Just this morning, speaking to Germany's Sport Bild, FC Hollywood sporting director Christian Nerlinger laid his club's summer transfer window plans out for all to see.
When asked about the rumoured return of the recently departed Mark van Bommel and Martín Demichelis, this season shipped out to A.C. Milan and Málaga respectively, Nerlinger responded with a succinct, "We will definitely not resign players that have previously left the club."
He would go on to add, "We have to make a few signings at the back.
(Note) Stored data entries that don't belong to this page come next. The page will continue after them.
/-- R12: `float(n)` is exact below `2^53`. -/
theorem units_floatOf {n : Nat} (h : n < 2 ^ 53) : F64.units (floatOf n) = n * unitsPerOne := by
  have hfin := finite_floatOf h
  rw [floatOf_natCast, finite_iff, mag_nearest] at hfin
  have hexcess : excess 52 (n * unitsPerOne) ≤ 1074 := by
    have htop : excess 52 (2 ^ 53 * unitsPerOne - 1) = 1074 := by decide +kernel
    rw [← htop]
    refine excess_mono (Nat.le_sub_one_of_lt ?_)
    exact Nat.mul_lt_mul_of_pos_right h unitsPerOne_pos
  have hdvd : 2 ^ excess 52 (n * unitsPerOne) ∣ n * unitsPerOne :=
    Nat.dvd_mul_left_of_dvd (two_pow_dvd_unitsPerOne hexcess) n
  rw [floatOf_natCast, F64.units, mag_nearest]
  exact unitsOf_nearestMag hdvd hfin

/-! ### The integer part and the fraction (44_wow.md R155 lines 7 and 8) -/

/-- The floor of a finite number that is not negative. -/
theorem floorF64_nonneg {d : F64} (hfin : finite d = true) (hneg : F64.neg? d = false) :
    floorF64 d = (F64.units d / unitsPerOne : Nat) := by
  rw [floorF64, if_pos hfin, F64.exact_nonneg hneg, Int.natCast_ediv]

/-- `2^-52` in units: the distance from 1.0 to the next binary64 value. -/
def ulpOfOne : Nat := 2 ^ 1022

theorem ulpOfOne_dvd_unitsPerOne : ulpOfOne ∣ unitsPerOne := two_pow_dvd_unitsPerOne (by decide)

/-- From 1.0 on the binary64 values lie that distance, or a multiple of it, apart. -/
theorem ulpOfOne_dvd_units {d : F64} (h : oneMag ≤ F64.mag d) : ulpOfOne ∣ F64.units d := by
  have hexp : 1023 ≤ F64.mag d / 2 ^ 52 := (Nat.le_div_iff_mul_le (by decide)).mpr h
  have hscale : ulpOfOne ∣ 2 ^ (F64.mag d / 2 ^ 52 - 1) := by
    unfold ulpOfOne
    exact pow_dvd_pow 2 (by omega)
  rw [F64.units, unitsOf, if_neg (by omega)]
  exact Nat.dvd_mul_left_of_dvd hscale _

/-- The fractional part of a number from 1.0 on is at most `1 - 2^-52`, so it rounds to less than 1. -/
theorem nearestMag_fraction_lt {d : F64} (h : oneMag ≤ F64.mag d) :
    nearestMag 52 infMag (F64.units d % unitsPerOne) 1 < oneMag := by
  have hlt := Nat.mod_lt (F64.units d) unitsPerOne_pos
  have hgap : ulpOfOne ∣ unitsPerOne - F64.units d % unitsPerOne :=
    Nat.dvd_sub ulpOfOne_dvd_unitsPerOne ((Nat.dvd_mod_iff ulpOfOne_dvd_unitsPerOne).mpr (ulpOfOne_dvd_units h))
  have hle : F64.units d % unitsPerOne ≤ unitsPerOne - ulpOfOne := by
    have := Nat.le_of_dvd (Nat.sub_pos_of_lt hlt) hgap
    omega
  have hmost : nearestMag 52 infMag (unitsPerOne - ulpOfOne) 1 < oneMag := by decide +kernel
  exact Nat.lt_of_le_of_lt (nearestMag_mono Nat.one_pos Nat.one_pos (Nat.mul_le_mul_right _ hle)) hmost

/-- Line 7: the integer part of a finite number that is not negative. -/
theorem splitDelay_integer {d : F64} (hfin : finite d = true) (hneg : F64.neg? d = false) :
    (splitDelay d).1 = F64.units d / unitsPerOne := by
  rw [splitDelay, floorF64_nonneg hfin hneg, Int.toNat_natCast]

/-- Line 8: what is left of a number from 1.0 on, below `2^53`, is in `[0, 1)`. -/
theorem splitDelay_fraction {d : F64} (hfin : finite d = true) (hneg : F64.neg? d = false)
    (hone : oneMag ≤ F64.mag d) (hmax : F64.units d / unitsPerOne < 2 ^ 53) :
    fge (splitDelay d).2 posZero = true ∧ flt (splitDelay d).2 one = true := by
  have hdiff : F64.exact d + F64.exact (fneg (floatOf (F64.units d / unitsPerOne : Nat))) =
      ((F64.units d % unitsPerOne : Nat) : Int) := by
    have hdm := Nat.div_add_mod' (F64.units d) unitsPerOne
    rw [F64.exact_fneg, F64.exact_nonneg hneg, F64.exact_nonneg (neg?_floatOf _), units_floatOf hmax]
    omega
  have hfrac : (splitDelay d).2 = packF64 false (nearestMag 52 infMag (F64.units d % unitsPerOne) 1) := by
    have hnonneg : 0 ≤ F64.exact d + F64.exact (fneg (floatOf (F64.units d / unitsPerOne : Nat))) := by
      rw [hdiff]
      exact Int.natCast_nonneg _
    have hfloat : finite (fneg (floatOf (F64.units d / unitsPerOne : Nat))) = true := by
      rw [finite_iff, F64.mag_fneg]
      exact finite_iff.mp (finite_floatOf hmax)
    rw [splitDelay, floorF64_nonneg hfin hneg, fsub, fadd_of_exact_nonneg hfin hfloat (.inl hneg) hnonneg, hdiff]
    rfl
  have hlt := nearestMag_fraction_lt hone
  have hpneg := neg?_nearest (F64.units d % unitsPerOne) 1
  have hpnan : isNaN (packF64 false (nearestMag 52 infMag (F64.units d % unitsPerOne) 1)) = false :=
    isNaN_pack (nearestMag_le _ _ _ _)
  rw [hfrac]
  refine ⟨(fle_nonneg F64.neg?_posZero hpneg isNaN_posZero hpnan).mpr (by simp), ?_⟩
  exact (flt_nonneg hpneg isFraction_one.1 hpnan (by decide)).mpr (by rwa [mag_nearest])

/-- Line 7: the integer part of a number from 1 to `n` is from 1 to `n`. -/
theorem floor_units_bounds {d : F64} {n : Nat} (hone : oneMag ≤ F64.mag d) (hle : F64.units d ≤ n * unitsPerOne) :
    1 ≤ F64.units d / unitsPerOne ∧ F64.units d / unitsPerOne ≤ n := by
  have hunits : F64.units one ≤ F64.units d := F64.units_mono hone
  rw [F64.units_one] at hunits
  exact ⟨Nat.div_pos hunits unitsPerOne_pos, Nat.div_le_of_le_mul (hle.trans_eq (Nat.mul_comm _ _))⟩

/-- Lines 7 and 8, for a number from 1 to `n`. -/
theorem splitDelay_bounds {d : F64} {n : Nat} (hn : n < 2 ^ 53) (hlo : fle one d = true)
    (hhi : fle d (floatOf n) = true) :
    1 ≤ (splitDelay d).1 ∧ (splitDelay d).1 ≤ n ∧
      fge (splitDelay d).2 posZero = true ∧ flt (splitDelay d).2 one = true := by
  obtain ⟨hneg, hnan, hone⟩ := pos_of_fge (lo := one) (by decide) (by decide) hlo
  have hlast := finite_floatOf hn
  have hmag := (fle_nonneg hneg (neg?_floatOf n) hnan (isNaN_of_finite hlast)).mp hhi
  have hfin : finite d = true := finite_iff.mpr (Nat.lt_of_le_of_lt hmag (finite_iff.mp hlast))
  have hunits : F64.units d ≤ n * unitsPerOne := units_floatOf hn ▸ F64.units_mono hmag
  obtain ⟨hpos, hle⟩ := floor_units_bounds hone hunits
  rw [splitDelay_integer hfin hneg]
  exact ⟨hpos, hle, splitDelay_fraction hfin hneg hone (Nat.lt_of_le_of_lt hle hn)⟩

/-! ### The delay in samples (44_wow.md R155 lines 1 to 6) -/

/-- The order key is the magnitude with a sign. -/
theorem F64.natAbs_key (x : F64) : (F64.key x).natAbs = F64.mag x := by
  unfold F64.key
  split
  · rw [Int.natAbs_neg, Int.natAbs_natCast]
  · exact Int.natAbs_natCast _

/-- A value in `[-1, 1]` is finite. -/
theorem finite_of_mem_unit_interval {x : F64} (hlo : fge x negOne = true) (hhi : fle x one = true) :
    finite x = true := by
  obtain ⟨-, -, hlo⟩ := fle_iff.mp hlo
  obtain ⟨-, -, hhi⟩ := fle_iff.mp hhi
  have hnegOne : F64.key negOne = -(oneMag : Int) := by decide
  have hone : F64.key one = oneMag := by decide
  have habs := F64.natAbs_key x
  exact finite_of_mag_le_oneMag (by omega)

/-- Lines 1 to 3: the delay in milliseconds is a number. -/
theorem isNaN_delayMs {cur lfo : F64} (hcur : finite cur = true) (hlfo : finite lfo = true) :
    isNaN (delayMs cur lfo) = false := by
  have hdepth : finite (clamp cur posZero one) = true :=
    clamp_of_forall (P := fun v => finite v = true) hcur finite_posZero isFraction_one.finite
  have hmod : isNaN (fmul (fmul lfo (clamp cur posZero one)) Config.maxModMs) = false :=
    isNaN_fmul (isNaN_fmul_of_finite hlfo hdepth) (by decide) (by decide)
  exact clamp_of_forall (P := fun v => isNaN v = false) (isNaN_fadd (by decide) hmod) isNaN_posZero (by decide)

/-- Lines 5 and 6: clamped from below, then from above, a number is between the bounds. -/
theorem raise_then_lower_bounds {v lo hi : F64} (nv : isNaN v = false) (h : fle lo hi = true) :
    let raised := if flt v lo then lo else v
    let d := if fgt raised hi then hi else raised
    fle lo d = true ∧ fle d hi = true := by
  obtain ⟨nlo, nhi, -⟩ := fle_iff.mp h
  have hraised : fle lo (if flt v lo then lo else v) = true := by
    split
    next => exact fle_iff.mpr ⟨nlo, nlo, Int.le_refl _⟩
    next hge => exact fle_of_not_flt nv nlo hge
  obtain ⟨-, nraised, -⟩ := fle_iff.mp hraised
  dsimp only
  generalize (if flt v lo then lo else v) = raised at *
  split
  next => exact ⟨h, fle_iff.mpr ⟨nhi, nhi, Int.le_refl _⟩⟩
  next hle => exact ⟨hraised, fle_of_not_flt nhi nraised hle⟩

/-- 1 sample is at most `n` samples. -/
theorem one_fle_floatOf {n : Nat} (hpos : 1 ≤ n) (hn : n < 2 ^ 53) : fle one (floatOf n) = true := by
  rw [fle_nonneg isFraction_one.1 (neg?_floatOf n) (by decide) (isNaN_of_finite (finite_floatOf hn)), floatOf_natCast,
    mag_nearest]
  calc F64.mag one = nearestMag 52 infMag unitsPerOne 1 := nearestMag_unitsPerOne.symm
    _ ≤ _ := nearestMag_mono Nat.one_pos Nat.one_pos (Nat.mul_le_mul_right _ (Nat.le_mul_of_pos_left _ hpos))

/-- Lines 4 to 6: the delay of a line of `n + 1` elements is from 1 to `n` samples. -/
theorem delaySamples_bounds {fs ms : F64} {n : Nat} (hfs : legalFs fs = true) (hms : isNaN ms = false) (hpos : 1 ≤ n)
    (hn : n < 2 ^ 53) :
    fle one (delaySamples fs (n + 1) ms) = true ∧ fle (delaySamples fs (n + 1) ms) (floatOf n) = true := by
  obtain ⟨-, hfin, hmin, -⟩ := legalFs_parts hfs
  have hne : F64.mag fs ≠ 0 := by
    have : 0 < F64.mag one := by decide
    omega
  have hquot : isNaN (fdiv (fmul ms fs) thousand) = false :=
    isNaN_fdiv (isNaN_fmul hms hfin hne) (by decide) (by decide)
  have hlast : ((n + 1 : Nat) : Int) - 1 = n := by omega
  unfold delaySamples
  rw [hlast]
  exact raise_then_lower_bounds hquot (one_fle_floatOf hpos hn)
We need at least two, and perhaps even three, additions to our back line."
Nothing left under wraps.
Nerlinger proceeded to confirm the club's tracking of Benfica's Fábio Coentrão and Gregory van der Wiel of Ajax, branding them "interesting players," before axing word linking der Rekordmeister with Hannover standout Emanuel Pogatetz.
Football club transparency: Good or bad?
FC Bayern Munich simply do not beat around the bush with regard to on-field personnel, nor do they allow things to dangle in uncertainty as they ride the Bundesliga coaching carousel.
The Bayern boardroom had been having trouble with Dutch bench boss Louis van Gaal for months, and no bones were made about it in the media on either side.
When it all came to a head and was confirmed that the club would be parting ways with Van Gaal at the end of the season back in March, it took just a couple of days for them to sew up and announce a deal with former FCB headman and current Bayer Leverkusen gaffer, Jupp Heynckes, leaving little time for speculation and worry.
In a season seeing 10 managerial changes, five of which resulting in long spells with caretakers at the helm of Bundesliga clubs, Bayern's efficiency and clear-cut aims cannot be left unappreciated.
All of this talk and transparency may stem from a bullish set of decision makers and board of directors filled to the brim with big personalities and even bigger egos in Franz Beckenbauer, Karl Heinz-Rummenigge, Uli Hoeneß and Nerlinger himself—leading many to the aforementioned "hate" option with the Bavarians—but is it really that bad?
In today's world of Mourinho mind games, Benítez insanity, Wenger secrecy and transfer rumour mills spraying the names of anyone and everyone in good form with links to everywhere from Milan to Minsk, Nerlinger and Bayern's general forthcoming nature is a breath of fresh air.
Long may the straightforwardness continue in Bavaria; soon may other clubs take up the policy.